Ахматова — наша, она — из людей, она человек в полной мере, и, подобно всем великим русским поэтам, создает поэзию человечную, мужественную и нужную всей большой семье людей, и особенно — будущих людей, в чье право на добро мы безусловно верим.

Все мы при одинаковых условиях видим и чувствуем одинаково или почти одинаково, но выражаем одну и ту же тему по-разному, потому что каждая индивидуальность не соизмерима с другой. Рядом с миром живут миры Пушкина, Блока, Ахматовой, и корни их миров — из корней нашего, общего мира. Для себя мы, читатели, выберем тот или другой, или часть одного и часть другого из их миров, и сроднимся со своим приобретением. Мир Ахматовой научит нас душевной стойкости, честности мышления, способности к широте охвата явлений, полноте чувств, благородству духа, умению сгармонизировать себя и мир — чертам того Человека, которым каждый из нас, вместе со всей человеческой семьей, в силу тенденций своего развития, стремится стать. Будущее уже выразило себя в стихах «поздней» Ахматовой, навсегда молодой Ахматовой, потому что поэты не знают старости:

И дикой свежестью и силой Мне счастье веяло в лицо…
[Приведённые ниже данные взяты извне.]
/-- R80: a bank of the scale panel holds part of the A or B panel. -/
def Mma.scaleShares (m : Mma) : Bool :=
  let n := m.panelBlocks * (if m.shape = 1 then 2 else 1)
  let meets := fun (a len : Nat) => decide (a / 8192 ≤ (m.scale + m.scaleBytes - 1) / 8192) &&
    decide (m.scale / 8192 ≤ (a + len - 1) / 8192)
  fmtMx m.fa && (meets m.a (n * blockBytes m.fa) || meets m.b (n * blockBytes m.fb))

/-- R80: the steps that the word takes: those of R76, as many again for the values of κ whose blocks share a bank, and one
per 32 values of κ for scales in a bank of A or B (DEDUCED for panels of several banks, log 98). -/
def Mma.stepsTaken (m : Mma) : Nat :=
  m.steps + (if fmtFp32Path m.fa then 2 * m.shared else if m.fa = 7 && m.fb = 7 then m.shared / 2 else m.shared) +
    (if m.scaleShares then m.k / 32 else 0)

/-- R68, R70, R76, R78: the fault of the word's fields, if one breaks its limits. -/
def Mma.fault (m : Mma) (x : Tile) : Option Nat :=
  let panels := if m.shape = 1 then 2 else 1
  let na := m.panelBlocks * panels
  if !pairOk m.fa m.fb || decide (4 < m.shape) then some 2
  else if decide (8192 < m.k) || (fmtMx m.fa && m.k % 32 != 0) || (m.shape == 1 && m.k % 16 != 0) then some 5
  else if m.shape == 1 && m.set_ % 4 != 0 then some 7
  else if !x.fits m.a (na * blockBytes m.fa) || !x.fits m.b (na * blockBytes m.fb) ||
    (fmtMx m.fa && !x.fits m.scale m.scaleBytes) then some 3
  else if !blocksOk m.a na (blockBytes m.fa) || !blocksOk m.b na (blockBytes m.fb) then some 4
  else none

/-- R73: the set's path differs from the word's. -/
def AccSet.clash (a : AccSet) (fp : Bool) : Bool :=
  match a with | .empty => false | .exact .. => fp | .fp32 _ => !fp

/-- R72: the exponent of the scales of row `i` and column `j` for group `g`; none where a scale is 0xFF. -/
def Mma.scaleExp (m : Mma) (s : State) (t i j g : Nat) : Option Int :=
  let rows := shapeRows m.shape
  let cols := shapeCols m.shape
  let sa := (s.mem.read (scratchAddr t (m.scale + rows * g + i))).toNat
  let sb := (s.mem.read (scratchAddr t (m.scale + rows * m.k / 32 + cols * g + j))).toNat
  if sa = 255 || sb = 255 then none else some ((sa : Int) + sb - 254)

/-- The element pairs of quadrant (qi, qj), cell (i, j), for κ from `lo`, `n` of them. -/
def Mma.pairs (m : Mma) (s : State) (t qi qj i j lo n : Nat) : List (Val × Val) :=
  let a := m.a + qi * m.panelBlocks * blockBytes m.fa
  let b := m.b + qj * m.panelBlocks * blockBytes m.fb
  (List.range n).map (fun d =>
    (fmtVal m.fa (lineElem s t a m.fa m.aRows (lo + d) i), fmtVal m.fb (lineElem s t b m.fb m.bRows (lo + d) j)))

/-- One exact cell through the whole word: contributions in ascending κ. -/
def Mma.exactCell (m : Mma) (s : State) (t qi qj i j : Nat) (x : ExactCell) : ExactCell × Nat :=
  let e := fmtLsb m.fa + fmtLsb m.fb
  if fmtMx m.fa then
    (List.range (m.k / 32)).foldl (fun (acc : ExactCell × Nat) g =>
      match m.scaleExp s t (16 * qi + i) (16 * qj + j) g with
      | none => ({ acc.1 with nan := true }, acc.2)
      | some c =>
        let (y, f) := acc.1.contribute (m.pairs s t qi qj i j (32 * g) 32) c e
        (y, acc.2 ||| f)) (x, 0)
  else
    (m.pairs s t qi qj i j 0 m.k).foldl (fun (acc : ExactCell × Nat) p =>
      let (y, f) := acc.1.contribute [p] 0 e
      (y, acc.2 ||| f)) (x, 0)

/-- R69, R97: one FP32 cell through the whole word. -/
def Mma.fpCell (m : Mma) (s : State) (t qi qj i j : Nat) (x : Word) : Word × Nat :=
  (m.pairs s t qi qj i j 0 m.k).foldl (fun (acc : Word × Nat) p =>
    let (v, f) := p.1.mul p.2
    let (r, g) := v.add (fp32 acc.1)
    let (y, h) := toFp32 (r, f ||| g)
    (y, acc.2 ||| h)) (x, 0)

/-- The cells that the shape uses. -/
def Mma.live (m : Mma) (i j : Nat) : Bool :=
  decide (i < (if m.shape = 1 then 16 else shapeRows m.shape)) &&
    decide (j < (if m.shape = 1 then 16 else shapeCols m.shape))

/-- Applies `g i j` to the cells of a set that the shape uses, gathering flags. -/
def Mma.mapCells {α : Type} (m : Mma) (g : Nat → Nat → α → α × Nat) (cells : List α) : List α × Nat :=
  let r := cells.mapIdx (fun n x => if m.live (n / 16) (n % 16) then g (n / 16) (n % 16) x else (x, 0))
  (r.map (·.1), r.foldl (fun f y => f ||| y.2) 0)

/-- R73: one quadrant of the word on its set. -/
def Mma.quadrant (m : Mma) (s : State) (t qi qj : Nat) (a : AccSet) : AccSet × Nat :=
  let a := if m.accumulate then a else .empty
  if fmtFp32Path m.fa then
    let cells := match a with | .fp32 c => c | _ => List.replicate 256 (0 : Word)
    let (c, f) := m.mapCells (fun i j x => m.fpCell s t qi qj i j x) cells
    (.fp32 c, f)
  else
    let (cells, only) := match a with | .exact c o => (c, o) | _ => (List.replicate 256 ExactCell.fresh, true)
    let (c, f) := m.mapCells (fun i j x => m.exactCell s t qi qj i j x) cells
    (.exact c (only && m.fa == 0), f)

/-- An accumulator set. -/
def Tile.accSet (x : Tile) (n : Nat) : AccSet := tget .empty x.acc n

/-- Stores an accumulator set; an EMPTY one is not listed. -/
def Tile.setAcc (x : Tile) (n : Nat) (a : AccSet) : Tile :=
  { x with acc := if a = .empty then tdel x.acc n else tset a x.acc n }

/-- R48, R76: the launch's admitted request has used array steps. -/
def chargeSteps (s : State) (t n : Nat) : State :=
  let x := s.tile t
  match s.launches.find? (fun l => l.id == x.launch) with
  | none => s
  | some l => match (s.desc? l.ctx l.ring l.abs).bind (fun d => d.treq) with
    | some r => s.progress r (resArray t) n
    | none => s

/-- R78: MMA. -/
def mmaWord (s : State) (t : Nat) (w : CWord) : WOut :=
  let x := s.tile t
  let m := mmaOf x w
  match m.fault x with
  | some code => .fault s code
  | none =>
    if m.accumulate && m.sets.any (fun n => (x.accSet n).clash (fmtFp32Path m.fa)) then .fault s 6
    else
      let r := m.sets.mapIdx (fun q n => (n, m.quadrant s t (q / 2) (q % 2) (x.accSet n)))
      let s := s.modTile t (fun x => r.foldl (fun x y => x.setAcc y.1 y.2.1) x)
      .done (chargeSteps (s.bump 0x13010 t m.stepsTaken) t m.steps) (r.foldl (fun f y => f ||| y.2.2) 0)

/-! ### Drains (R74, R79, R95, R96) -/

/-- OUT_FMT. -/
inductive OutFmt where
  | float (f : Fmt)
  | int32
  deriving DecidableEq, Repr

def outFmt (n : Nat) : Option OutFmt :=
  [some (.float .fp32), some (.float .bf16), some (.float .fp16), some (.float .e4m3), some (.float .e5m2),
    some .int32].getD n none

def OutFmt.bytes : OutFmt → Nat
  | .float f => f.width / 8
  | .int32 => 4

/-- The canonical NaN of an output format; 0x8000_0000 for INT32 (R95). -/
def OutFmt.nan : OutFmt → Nat
  | .float f => f.nan
  | .int32 => 0x80000000

/-- A conversion to an output format. -/
def OutFmt.convert (o : OutFmt) (cv : Conv) (r : Rnd) (v : Val) : Nat × Nat :=
  match o with
  | .float f => f.encode cv r v
  | .int32 => toIntFmt 32 v

/-- R95: the output of an exact cell. -/
def ExactCell.out (x : ExactCell) (o : OutFmt) (cv : Conv) (r : Rnd) : Nat × Nat :=
  if x.nan || (x.pinf && x.ninf) then (o.nan, if x.pinf && x.ninf then flagIV else 0)
  else if x.pinf || x.ninf then ((o.convert cv r (.inf x.ninf)).1, 0)
  else if x.guardCnt = 2 ^ 24 - 1 then (o.nan, flagIV)
  else if x.acc = 0 then (0, 0)
  else o.convert cv r (Val.ofScaled x.acc.toInt (x.anchor.getD 0 - 50))

/-- The output of cell `n` of a set. -/
def AccSet.out (a : AccSet) (n : Nat) (o : OutFmt) (cv : Conv) (r : Rnd) : Nat × Nat :=
  match a with
  | .empty => (0, 0)
  | .exact c _ => (c.getD n ExactCell.fresh).out o cv r
  | .fp32 c =>
    let v := c.getD n 0
    if o = .float .fp32 then (v.toNat, 0) else o.convert cv r (Sys2Proof.Machine.fp32 v)

/-- R74: OUT_FMT 5 is legal from the set. -/
def AccSet.intOk (a : AccSet) : Bool := match a with | .empty => true | .exact _ only => only | .fp32 _ => false

/-- The fields that MDRAIN, MLOAD and MZERO share. -/
def mdSet (w : CWord) : Nat := cwf w 81 3
def mdAxis (w : CWord) : Bool := cwb w 80
def mdGroup (w : CWord) : Bool := cwb w 74
def mdSets (w : CWord) : List Nat := if mdGroup w then (List.range 4).map (· + mdSet w) else [mdSet w]
def mdAddr (x : Tile) (w : CWord) : Nat := x.byteAt (cwf w 84 12) (cwf w 66 4)
/-- R79: a group begins at set 0 or 4. -/
def mdGroupBad (w : CWord) : Bool := mdGroup w && mdSet w % 4 != 0

/-- R74: the block that one set drains to, with flags; `idx` is the element index of its first element (R103). -/
def drainBlock (x : Tile) (a : AccSet) (o : OutFmt) (axis sr : Bool) (idx : Nat) : List Byte × Nat :=
  let r := (List.range 256).map (fun p =>
    let n := if axis then p % 16 * 16 + p / 16 else p
    a.out n o x.conv (srRnd sr x.seed.toNat (idx + n)))
  (r.flatMap (fun y => leBytes o.bytes y.1), r.foldl (fun f y => f ||| y.2) 0)

/-- R74, R108: MDRAIN; its flags are raised with its writes. -/
def mdrainWord (s : State) (t : Nat) (w : CWord) : WOut :=
  let x := s.tile t
  let a := mdAddr x w
  let sr := cwb w 76
  match outFmt (cwf w 77 3) with
  | none => .fault s 0xC
  | some o =>
    let sets := mdSets w
    if mdGroupBad w then .fault s 7
    else if (o == .int32 && sets.any (fun n => !(x.accSet n).intOk)) ||
      (sr && (o == .int32 || o == .float .fp32 || o == .float .fp16)) then .fault s 0xC
    else if !x.fits a (256 * o.bytes * sets.length) then .fault s 3
    else if !blocksOk a sets.length (256 * o.bytes) then .fault s 4
    else
      let r := sets.mapIdx (fun q n => drainBlock x (x.accSet n) o (mdAxis w) sr (x.sreg (cwf w 70 4) + 256 * q))
      let s := s.setScratch t a (r.flatMap (·.1))
      let s := if cwb w 75 then s else s.modTile t (fun x => sets.foldl (fun x n => x.setAcc n .empty) x)
      .done (raiseTile s t x.ctx (r.foldl (fun f y => f ||| y.2) 0)) 0

/-- R79: MLOAD. -/
def mloadWord (s : State) (t : Nat) (w : CWord) : WOut :=
  let x := s.tile t
  let a := mdAddr x w
  let sets := mdSets w
  if mdGroupBad w then .fault s 7
  else if !x.fits a (1024 * sets.length) then .fault s 3
  else if !blocksOk a sets.length 1024 then .fault s 4
  else
    let cells := fun q => (List.range 256).map (fun n =>
      let p := if mdAxis w then n % 16 * 16 + n / 16 else n
      BitVec.ofNat 32 (leNat (s.scratch t (a + 1024 * q + 4 * p) 4)))
    .done (s.modTile t (fun x => (sets.mapIdx (fun q n => (n, AccSet.fp32 (cells q)))).foldl
      (fun x y => x.setAcc y.1 y.2) x)) 0

/-! ### The array and the drain port (R75) -/

/-- Where the words of the matrix unit run: an MMA on the array, any other on the drain port. -/
def matSlot (w : CWord) : Nat := if cwOp w = 0x10 then 1 else 7

/-- R75: what a word of the matrix unit uses: its sets as a mask, then first and last + 1 of the ranges of the scratchpad
that an MMA reads, or that an MDRAIN writes. -/
def matUse (x : Tile) (w : CWord) : List Nat :=
  let mask := fun (l : List Nat) => l.foldl (fun v n => v ||| 2 ^ n) 0
  if cwOp w = 0x10 then
    (let m := mmaOf x w
     let n := m.panelBlocks * (if m.shape = 1 then 2 else 1)
     [mask m.sets, m.a, m.a + n * blockBytes m.fa, m.b, m.b + n * blockBytes m.fb, m.scale, m.scale + m.scaleBytes])
  else if cwOp w = 0x11 then
    (let n := match outFmt (cwf w 77 3) with | some o => 256 * o.bytes * (mdSets w).length | none => 0
     [mask (mdSets w), mdAddr x w, mdAddr x w + n])
  else [mask (mdSets w)]

/-- The ranges of a list of first and last + 1. -/
def rangesOf : List Nat → List (Nat × Nat)
  | lo :: hi :: r => (lo, hi) :: rangesOf r
  | _ => []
Предисловие к книге переводов Анны Ахматовой «Голоса поэтов»

[61]

Только что открытому вами сборнику переводов суждено занять место на вашей книжной полке рядом с другими книгами Анны Ахматовой, составленными из стихотворений, подписанных только ее именем.

Стихотворный перевод, как и всякое другое искусство, начинается с отбора. Живописец-пейзажист из всего мира выбирает ту единственную частицу, которая более всего отвечает его замыслу. Актер всю свою творческую жизнь стремится сыграть «единственную» роль. Поэт-переводчик находит в иноязычной литературе то, что в данный момент исторической, общественной, личной жизни представляется ему особенно важным, особенно выразительным, и под пером нашего современника еще недавно чужое, быть может, давным-давно написанное рождается вновь для новой жизни и уже отвечает на запроси нашего времени, нашей народной среды. Так в свое время с непререкаемой необходимостью появились «Илиада» Гомера (Гнедича), баллады Шиллера (Жуковского), «Пир во время чумы» Вильсона (Пушкина), «Гайавата» Лонгфелло (Бунина), трагедии Шекспира (Пастернака), сонеты Шекспира (Маршака). Если Лермонтов русскими стихами переложил «Горные вершины» Гете, то, значит, Гете ранее почувствовал и осмыслил то же, что должно было выразить Лермонтову (в другой стране и в другой обстановке), и никакие образы полнее гетевских не могли ответить взволнованному вдохновению нашего поэта.

* * *

Увы, так происходит не всегда, и основным двигателем отбора, который производит поэт-переводчик, не всегда является потребность в новом произведении. Но лучшие образцы поэзии (в частности, стихотворного перевода) призваны к жизни именно такими — живыми потребностями времени, общества, творческой сущности художника.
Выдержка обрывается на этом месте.